Georgia’s administrative code, according to The New Yorker, prohibits anyone but election board employees to enter rooms where the elections systems or equipment is stored—something Powell would have known had she fulfilled her contractual obligation to ensure the plot’s legality.

“If Powell wrote the check with no knowledge of the illegality of the scheme, it would be a good defense,” John K. Carroll, a former Assistant U.S. Attorney for the Southern District of New York, told The New Yorker. “With knowledge of the scheme, it is an incredibly damning act… Even the getaway driver is guilty of robbing the bank.”

A few hours before The New Yorker’s report was published on Sunday, Trump loudly and falsely proclaimed on Truth Social that Powell had “never” been his attorney.

“Sidney Powell was one of millions and millions of people who thought, and in ever increasing numbers still think, correctly, that the 2020 Presidential Election was RIGGED & STOLLEN, AND OUR COUNTRY IS BEING ABSOLUTELY DESTROYED BECAUSE OF IT!!!” he wrote in part. “MS. POWELL WAS NOT MY ATTORNEY, AND NEVER WAS.”

While Powell never appeared as Trump’s representative in court, she was named by the former president in a Nov. 14, 2020 tweet celebrating his “truly great” legal team. Later that week, Powell joined Rudy Giuliani and attorney Jenna Ellis at an infamous news conference where the trio, presenting themselves as an “elite strike force team,” laid out baseless claims of election fraud and a series of preposterous conspiracy theories as Giuliani’s makeup began to run down his face.

Just days later, however, the Trump team distanced itself from Powell, who had begun to make the rounds on conservative news channels to push claims too far-fetched even for them.

“Sidney Powell is practicing law on her own,” read a statement from the campaign, attributed to Giuliani and Ellis. “She is not a member of the Trump legal team. She is also not a lawyer for the president in his personal capacity.”

Powell continued to meet with Trump and his allies, however, including in Dec. 2020, when she was present at a White House gathering where the then-president’s circle discussed ordering the military to seize voting machines. Trump also weighed appointing Powell as a special counsel to investigate voting fraud.

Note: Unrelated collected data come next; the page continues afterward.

-- ==== Sys2Proof/Machine/Operands.lean ====
section
/-! DEFINITION. Operand forms: reading and writing registers and scalars, binding, reserve and spill (05 R118–R127), source
modifiers (02 R45, R46; 07 R159, R160), the shapes of F words (06 R138), and the issue of an instruction that names
registers. -/

namespace Sys2Proof.Machine

/-- Names k to k + n − 1. -/
def regs (k n : Nat) : List Nat := (List.range n).map (k + ·)

/-! ## Reading (05 R119) -/

/-- A vector register in a lane; a name that is not bound reads 0. -/
def Wave.v (w : Wave) (r i : Nat) : Word := Table.get zeroWord w.vregs (64 * r + i)

/-- A pair of vector registers in a lane. -/
def Wave.v2 (w : Wave) (r i : Nat) : Dword := pairOf (w.v r i) (w.v (r + 1) i)

/-- A scalar; one that is not bound reads 0. -/
def Wave.s (w : Wave) (n : Nat) : Word := Table.get zeroWord w.sregs n

/-- A scalar pair. -/
def Wave.s2 (w : Wave) (n : Nat) : Dword := pairOf (w.s n) (w.s (n + 1))

/-- Whether a vector register is bound in a quad. -/
def Wave.bound (w : Wave) (r q : Nat) : Bool := Table.get falseAt w.vbound (16 * r + q)

/-- Whether a scalar is bound. -/
def Wave.sboundAt (w : Wave) (n : Nat) : Bool := Table.get falseAt w.sbound n

/-! ## Binding and writing (05 R118) -/

/-- Keeps a value that lanes of other splits may still read (07 R160). -/
def Wave.keepOld (w : Wave) (r i : Nat) : Wave :=
  if w.sole then w
  else { w with written := w.written + 1, hist := Table.update nilAt w.hist (64 * r + i) (fun l => (w.written + 1, w.v r i) :: l) }

/-- Writes one lane of a register that is bound. -/
def Wave.putLane (w : Wave) (r i : Nat) (x : Word) : Wave :=
  let w := w.keepOld r i
  { w with vregs := Table.set zeroWord w.vregs (64 * r + i) x }

/-- Binds a register in quads; a place newly taken holds 0 (R118). -/
def Wave.bind (w : Wave) (quads : List Nat) (r : Nat) : Wave :=
  { w with vbound := quads.foldl (fun t q => Table.set falseAt t (16 * r + q) true) w.vbound }

/-- Clears the poison of the quad-registers all four of whose lanes are written (R127). -/
def Wave.clearPoison (w : Wave) (r : Nat) (run : Dword) : Wave :=
  let whole := fun (q : Nat) => (List.range 4).all (fun k => run.getLsbD (4 * q + k))
  let t := (List.range 16).foldl (fun t q => if whole q then Table.set falseAt t (16 * r + q) false else t) w.vpoison
  { w with vpoison := t }

/-- Writes a register in the lanes of `run`, binding it in `quads` (R118, 06 R137). -/
def Wave.writeV (w : Wave) (quads : List Nat) (run : Dword) (r : Nat) (f : Nat → Word) : Wave :=
  ((lanesOf run).foldl (fun w i => w.putLane r i (f i)) (w.bind quads r)).clearPoison r run

/-- Writes the n registers from r on, lane i of register k with element k of `f i`. -/
def Wave.writeVs (w : Wave) (quads : List Nat) (run : Dword) (r n : Nat) (f : Nat → List Word) : Wave :=
  let vals := (lanesOf run).map (fun i => (i, f i))
  (List.range n).foldl (fun w k =>
    (vals.foldl (fun w x => w.putLane (r + k) x.1 (x.2.getD k 0)) (w.bind quads (r + k))).clearPoison (r + k) run) w

/-- Records a split's write of a scalar, while the wave's lanes stand apart (04 R87): the split has seen it, and others may. A write by the
wave's only split leaves none but itself to be seen. -/
def Wave.noteScalar (w : Wave) (split n : Nat) (x : Word) : Wave :=
  if w.sole then { w with swrites := Table.set nilAt w.swrites n [] }
  else
    let l := Table.get nilAt w.swrites n
    let l := if l = [] then [(0, w.s n)] else l
    { w with written := w.written + 1, swrites := Table.set nilAt w.swrites n (l ++ [(w.written + 1, x)]) }.inSplit split
      (fun sp => { sp with sseen := Table.update nilAt sp.sseen n (fun m => m ++ [w.written + 1]) })

/-- Writes a scalar, binding it (R118). -/
def Wave.writeS (w : Wave) (split n : Nat) (x : Word) : Wave :=
  let w := w.noteScalar split n x
  { w with sregs := Table.set zeroWord w.sregs n x, sbound := Table.set falseAt w.sbound n true }

/-- Writes scalars from n on; a write of all four of a block clears its poison (R127). -/
def Wave.writeSs (w : Wave) (split n : Nat) (xs : List Word) : Wave :=
  let w := (List.range xs.length).foldl (fun w k => w.writeS split (n + k) (xs.getD k 0)) w
  if n % 4 = 0 ∧ xs.length = 4 then { w with spoison := Table.set falseAt w.spoison (n / 4) false } else w

/-- Unbinds a register in a quad (R120): it reads 0, and its poison clears. -/
def Wave.unbindV (w : Wave) (r q : Nat) : Wave :=
  let w := (List.range 4).foldl (fun w k => w.putLane r (4 * q + k) 0) w
  let w : Wave := { w with vbound := Table.set falseAt w.vbound (16 * r + q) false,
                           vpoison := Table.set falseAt w.vpoison (16 * r + q) false }
  if (List.range 16).any (fun q => w.bound r q) then w
  else { w with vspilled := Table.set falseAt w.vspilled r false, vused := Table.set zeroNat w.vused r 0 }

/-- Clears the bound bit of a scalar (R120); a block with none bound is freed. -/
def Wave.unbindS (w : Wave) (n : Nat) : Wave :=
  let w : Wave := { w with sregs := Table.set zeroWord w.sregs n 0, sbound := Table.set falseAt w.sbound n false,
                           swrites := Table.set nilAt w.swrites n [] }
  if (List.range 4).any (fun k => w.sboundAt (n / 4 * 4 + k)) then w
  else { w with sspilled := Table.set falseAt w.sspilled (n / 4) false,
                spoison := Table.set falseAt w.spoison (n / 4) false,
                sused := Table.set zeroNat w.sused (n / 4) 0 }

/-- The quads of a split in which a last-read mark takes effect: those whose live lanes all belong to it (R120). -/
def Wave.ownQuads (w : Wave) (sp : Split) : List Nat :=
  (quadsOf sp.lanes).filter (fun q => (List.range 4).all (fun k =>
    !w.liveLanes.getLsbD (4 * q + k) || sp.lanes.getLsbD (4 * q + k)))

/-! ## What an instruction names -/

/-- The registers and scalars an instruction reads, writes and marks as last read. `wide` is whether it fetches from
lanes other than those of its own split's quads. -/
structure Uses where
  vr : List Nat := []
  vw : List Nat := []
  sr : List Nat := []
  sw : List Nat := []
  vfree : List Nat := []
  sfree : List Nat := []
  wide : Bool := false
  deriving DecidableEq, Repr

/-- The vector names an instruction names. -/
def Uses.vnames (u : Uses) : List Nat := (u.vr ++ u.vw).eraseDups

/-- The scalar blocks an instruction names. -/
def Uses.blocks (u : Uses) : List Nat := ((u.sr ++ u.sw).map (· / 4)).eraseDups

/-- The quads an instruction reads its sources in. -/
def Wave.readQuads (w : Wave) (sp : Split) (u : Uses) : List Nat :=
  if u.wide then List.range (w.width / 4) else quadsOf (w.liveOf sp)

/-- Whether a register of some is poisoned in a quad of some. -/
def Wave.poisonIn (w : Wave) (rs quads : List Nat) : Bool :=
  rs.any (fun r => quads.any (fun q => Table.get falseAt w.vpoison (16 * r + q)))

/-- Whether an instruction reads a poisoned place (R127). What one that fetches from other lanes reads of the vector registers, `farPoison`
tells. -/
def Wave.readsPoison (w : Wave) (sp : Split) (u : Uses) : Bool :=
  (!u.wide && w.poisonIn u.vr (w.readQuads sp u)) || u.sr.any (fun n => Table.get falseAt w.spoison (n / 4))

/-! ## Reserve, float and spill (05 R121–R124) -/

/-- Vector names bound in some quad. -/
def Wave.vnamesBound (w : Wave) : List Nat := (w.vbound.map (fun e => e.1 / 16)).eraseDups

/-- The scalar blocks of loads that are outstanding or in the replay queue. -/
def Wave.blocksComing (w : Wave) : List Nat :=
  (w.ops ++ w.queue).flatMap (fun o => match o.dst with
    | .scal d n => (regs d n).map (· / 4)
    | _ => [])

/-- Scalar blocks bound, and those that a load in flight takes (R123, R124). -/
def Wave.blocksBound (w : Wave) : List Nat := ((w.sbound.map (fun (e : Nat × Bool) => e.1 / 4)) ++ w.blocksComing).eraseDups

/-- Places of a quad's bank that a wave holds on core. -/
def Wave.onCoreV (w : Wave) (q : Nat) : Nat :=
  (w.vbound.filter (fun e => e.1 % 16 = q && !Table.get falseAt w.vspilled (e.1 / 16))).length

/-- Scalar blocks that a wave holds on core. -/
def Wave.onCoreS (w : Wave) : Nat := (w.blocksBound.filter (fun b => !Table.get falseAt w.sspilled b)).length

/-- Places of a wave's quad q that it may hold: its bank's, less what other waves hold or have reserved (R117, R122). -/
def State.roomV (s : State) (core wave : Nat) (w : Wave) (q : Nat) : Nat :=
  let total := field (s.csrAt (dieOf core) (0x1010 + 0x40 * (core % 16))) 6 0 * 240
  let bank := w.qbase + q
  let others := (s.wavesOn core).foldl (fun n x =>
    if x.1 = wave ∨ bank < x.2.qbase ∨ x.2.qbase + x.2.width / 4 ≤ bank then n
    else n + max x.2.vres (x.2.onCoreV (bank - x.2.qbase))) 0
  max w.vres (total - others)

/-- Scalar blocks that a wave may hold. -/
def State.roomS (s : State) (core wave : Nat) (w : Wave) : Nat :=
  let total := field (s.csrAt (dieOf core) (0x1010 + 0x40 * (core % 16))) 6 0 * 256
  let others := (s.wavesOn core).foldl (fun n x =>
    if x.1 = wave then n else n + max ((x.2.sres + 3) / 4) x.2.onCoreS) 0
  max ((w.sres + 3) / 4) (total - others)

/-- The least recently used of some names by a table of stamps; ties go to the lowest name (R124). -/
def leastUsed (used : Table Nat) (names : List Nat) : Option Nat :=
  names.foldl (fun best n => match best with
    | none => some n
    | some b => if Table.get zeroNat used n < Table.get zeroNat used b then some n else best) none

/-- Spills vector names until quads have room for `need` more places each (R124). -/
def Wave.makeRoomV (room : Nat → Nat) (need : Nat → Nat) (keep : List Nat) : Nat → Wave → Wave
  | 0, w => w
  | n + 1, w =>
    if (List.range (w.width / 4)).all (fun q => w.onCoreV q + need q ≤ room q) then w
    else match leastUsed w.vused (w.vnamesBound.filter (fun r =>
        !keep.contains r && !Table.get falseAt w.vspilled r)) with
      | none => w
      | some r => Wave.makeRoomV room need keep n { w with vspilled := Table.set falseAt w.vspilled r true }

/-- Spills scalar blocks until there is room for `need` more (R124). -/
def Wave.makeRoomS (room need : Nat) (keep : List Nat) : Nat → Wave → Wave
  | 0, w => w
  | n + 1, w =>
    if w.onCoreS + need ≤ room then w
    else match leastUsed w.sused (w.blocksBound.filter (fun b =>
        !keep.contains b && !Table.get falseAt w.sspilled b)) with
      | none => w
      | some b => Wave.makeRoomS room need keep n { w with sspilled := Table.set falseAt w.sspilled b true }

/-- Reloads the spilled names an instruction names (R124). -/
def State.reload (s : State) (core wave : Nat) (w : Wave) (u : Uses) : Wave :=
  let back := u.vnames.filter (fun r => Table.get falseAt w.vspilled r)
  let w := if back = [] then w
    else
      let need := fun q => (back.filter (fun r => w.bound r q)).length
      let w := Wave.makeRoomV (s.roomV core wave w) need u.vnames 256 w
      { w with vspilled := back.foldl (fun t r => Table.set falseAt t r false) w.vspilled }
  let sback := u.blocks.filter (fun b => Table.get falseAt w.sspilled b)
  if sback = [] then w
  else
    let w := Wave.makeRoomS (s.roomS core wave w) sback.length u.blocks 256 w
    { w with sspilled := sback.foldl (fun t b => Table.set falseAt t b false) w.sspilled }

/-- Makes places for the names an instruction binds anew in the split's quads (R124). -/
def State.makeRoom (s : State) (core wave : Nat) (w : Wave) (quads : List Nat) (u : Uses) : Wave :=
  let need := fun q => if quads.contains q then (u.vw.eraseDups.filter (fun r => !w.bound r q)).length else 0
  let w := if u.vw = [] then w else Wave.makeRoomV (s.roomV core wave w) need u.vnames 256 w
  let fresh := ((u.sw.map (· / 4)).eraseDups.filter (fun b => !w.blocksBound.contains b)).length
  if fresh = 0 then w else Wave.makeRoomS (s.roomS core wave w) fresh u.blocks 256 w

/-- The wave ready for an instruction's writes, or the stop it meets at issue (R120, R123, R124, R127): limits on what it
names, poison read, spilled names reloaded, last-read marks, limits on what it binds, places made. -/
def State.prepare (s : State) (core wave : Nat) (w : Wave) (sp : Split) (u : Uses) : Except StopCause Wave :=
  if (w.vres < w.vmax ∧ w.vres < u.vnames.length) ∨ (w.sres < w.smax ∧ (w.sres + 3) / 4 < u.blocks.length) then
    .error .illegalOperand
  else if w.readsPoison sp u then .error .poisonRegister
  else
    let w := s.reload core wave w u
    let w := (w.ownQuads sp).foldl (fun w q => u.vfree.foldl (fun w r => w.unbindV r q) w) w
    let w := u.sfree.foldl (fun w n => w.unbindS n) w
    if (u.vw ≠ [] ∧ w.vmax < (w.vnamesBound ++ u.vw).eraseDups.length) ∨
        (u.sw ≠ [] ∧ (w.smax + 3) / 4 < (w.blocksBound ++ u.sw.map (· / 4)).eraseDups.length) then
      .error .illegalOperand
    else
      let w := s.makeRoom core wave w (quadsOf sp.lanes) u
      .ok { w with
        stamp := w.stamp + 1
        named := { count := w.issued, split := s.cur.split, vw := u.vw, sw := u.sw }
        vused := u.vnames.foldl (fun t r => Table.set zeroNat t r (w.stamp + 1)) w.vused
        sused := u.blocks.foldl (fun t b => Table.set zeroNat t b (w.stamp + 1)) w.sused }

Around that time, The New Yorker reported Sunday, Powell also made a pilgrimage to Tomotley Plantation, a South Carolina residence owned by the disgraced election-denying attorney Lin Wood. There, she worked as a member of a so-called “brain trust” of MAGA-affiliated figures scheming to keep Trump in power. The bureau’s report describes Tomotley as “the central hub for the voter fraud information processing.” It was shortly after she began traveling to the plantation that she first hired SullivanStrickler, sending them to Nevada, Michigan, and finally, Georgia.